Future ultrafast devices also will require much smaller metal components, which calls for a higher resolution to make them at these nanoscale sizes.
“Forming metals with increasingly smaller shapes requires molds with higher and higher definition, until you reach the nanoscale size,” Martinez said. “Adding the latest advances in nanotechnology requires us to pattern metals in sizes that are even smaller than the grains they are made of. It's like making a sand castle smaller than a grain of sand.”
This so-called “formability limit” hampers the ability to manufacture materials with nanoscale resolution at high speed.
Purdue researchers have addressed both of these issues – roughness and low resolution – with a new large-scale fabrication method that enables the forming of smooth metallic circuits at the nanoscale using conventional carbon dioxide lasers, which are already common for industrial cutting and engraving.
“Printing tiny metal components like newspapers makes them much smoother. This allows an electric current to travel better with less risk of overheating,” Martinez said.
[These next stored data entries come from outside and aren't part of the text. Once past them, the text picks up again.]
-- ==== Sys2Proof/Machine/Hierarchy.lean ====
section
/-!
DEFINITION. The hierarchy (R178 to R188, R192 to R196): ports, cues, JOIN and ASSIGN, status and
rehearsal slots, the directory, reconcile frames, acknowledgement, takeover and return.
-/

namespace Sys2Proof.Machine

/-- HRK_STATUS. -/
def hrkStatus (d : Dev) : Nat :=
  let h := d.hrk
  h.role % 4 * 2 ^ 30 + h.depth % 4 * 2 ^ 28 + boolNat d.board.roleMgr * 2 ^ 27 + boolNat h.lead * 2 ^ 26
    + boolNat h.takeover * 2 ^ 25 + boolNat h.deposed * 2 ^ 24 + boolNat h.inWaiting * 2 ^ 23
    + boolNat h.onStandby * 2 ^ 22 + boolNat h.joinRefused * 2 ^ 21 + h.index % 512

def traceLead (d : Dev) : Dev := trace 0x6005 77 (hrkStatus d) 0 d

def getNode (d : Dev) (i : Nat) : Node := Tab.get {} d.hrk.nodes i
def updNode (i : Nat) (g : Node → Node) (d : Dev) : Dev :=
  { d with hrk := { d.hrk with nodes := Tab.upd {} d.hrk.nodes i g } }

/-- u as a 32-bit field, 0xFFFF_FFFF unbounded. -/
def uField (d : Dev) : Nat :=
  match uncertainty d with
  | some u => min u 0xFFFFFFFF
  | none => 0xFFFFFFFF

/-- A device that has just turned to another lead in RECONCILE sends it its summary, and its keys after
C2 (Table 10.9). -/
def resendRecon (d : Dev) : Dev :=
  if !(rcnOpen d && subordinate d) then d
  else
    let d := sendSummary d
    if Tab.get 0 d.enc.rcnHt 2 = 0 then d else sendKeyFrames (d.enc.order.length + 1) 0 (ownKeys d) d

/-! ### The manager's wait and return (R195) -/

/-- The lead's view of the other devices starts anew from their summaries (R192, R195). -/
def forgetNodes (d : Dev) : Dev :=
  { d with hrk := { d.hrk with
    nodes := Tab.mapVals (fun (n : Node) => { n with present := false, reported := false, status := {} }) d.hrk.nodes
    summaries := [], keys := [] } }

/-- A manager whose children report no takeover leads, after a wait for worker 1 too (R195). -/
def resumeLead (d : Dev) : Dev :=
  let d := { d with hrk := { d.hrk with waitResponses := false } }
  if d.hrk.lead then d
  else traceLead { d with
    hrk := { d.hrk with lead := true, takeover := false, depth := 0 }
    tmb := { d.tmb with follower := false, depth := 0, lag := 0 } }

/-- A waiting manager becomes lead again, its HT kept and its floor at its u. -/
def leadAgain (d : Dev) : Dev :=
  let u := uField d
  let d := forgetNodes d
  traceLead { d with
    hrk := { d.hrk with inWaiting := false, lead := true, takeover := false, depth := 0 }
    tmb := { d.tmb with follower := false, floorU := u, depth := 0, lag := 0 } }

/-- The manager follows worker 1 at depth 1. -/
def standAside (d : Dev) : Dev :=
  resendRecon (traceLead { d with
    hrk := { d.hrk with waitResponses := false, inWaiting := true, lead := false, takeover := true, depth := 1 }
    tmb := { d.tmb with follower := true, delays := [], goodCues := 0 } })

/-- 3 CUE_RESP frames on every trained downlink end the wait. -/
def releaseManager (d : Dev) : Dev :=
  if !(d.hrk.waitResponses && harkaOn d && (downlinks d).all (fun p => 3 ≤ (getPort d p).responses)) then d
  else if d.hrk.respGm1 then standAside d
  else resumeLead d

/-! ### Ports (R179, R180, R196) -/

/-- Direction of a port that trains: HK0 the uplink, the standby port of a depth-1 device other than
worker 1, else a downlink. While the uplink is switched the standby port is it, and HK0 is shown unused: DESIGN CHOICE
(log entry 177). -/
def dirOf (d : Dev) (p : Nat) : Nat :=
  if d.hrk.onStandby && p = 0 then 3
  else if p = 0 || (d.hrk.onStandby && p = d.hrk.standbyPort) then 0
  else if p = d.hrk.standbyPort && d.hrk.depth = 1 && d.hrk.index ≠ 1 then 2
  else 1

def portTrained (p : Nat) (d : Dev) : Dev :=
  if !harkaOn d || !bit d.hrk.ctl p || (p = 0 && d.board.roleMgr) || (p ≠ 0 && 3 ≤ d.hrk.depth) then d
  else
    let dir := dirOf d p
    let d := updPort p (fun q => { q with
      trained := true, dir, following := false, responses := 0, lost := false, tree := false }) d
    let d := { d with hrk := { d.hrk with seenSeqs := d.hrk.seenSeqs.filter (fun e => e.1 ≠ p) } }
    if p = 0 then sendJoin { d with tmb := { d.tmb with delays := [] } } else d
/-- HARKA_PORT_TRAINED (R180). HK0 of a manager is not used, and a device at depth 3 leaves its downlinks
untrained. -/
def execHarkaPortTrained (p : Nat) (s : State) : Answer := onDev (portTrained p) s

def portLost (p : Nat) (d : Dev) : Dev :=
  if !(getPort d p).trained then d
  else
    let up := p = uplink d
    let path := xferRuns d && portTo d d.hrk.xferPeer = p
    let d := updPort p (fun q => { q with
      trained := false, following := false, lost := q.dir = 1, dir := 3, responses := 0, tree := false }) d
    let d := if path then xferPathLost d else d
    releaseManager (if up then holdover d else d)
/-- HARKA_PORT_LOST (R196). -/
def execHarkaPortLost (p : Nat) (s : State) : Answer := onDev (tracingTime (portLost p)) s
The fabrication method, called roll-to-roll laser-induced superplasticity, uses a rolling stamp like the ones used to print newspapers at high speed. The technique can induce, for a brief period of time, “superelastic” behavior to different metals by applying high-energy laser shots, which enables the metal to flow into the nanoscale features of the rolling stamp – circumventing the formability limit.
“In the future, the roll-to-roll fabrication of devices using our technique could enable the creation of touch screens covered with nanostructures capable of interacting with light and generating 3D images, as well as the cost-effective fabrication of more sensitive biosensors,” Martinez said.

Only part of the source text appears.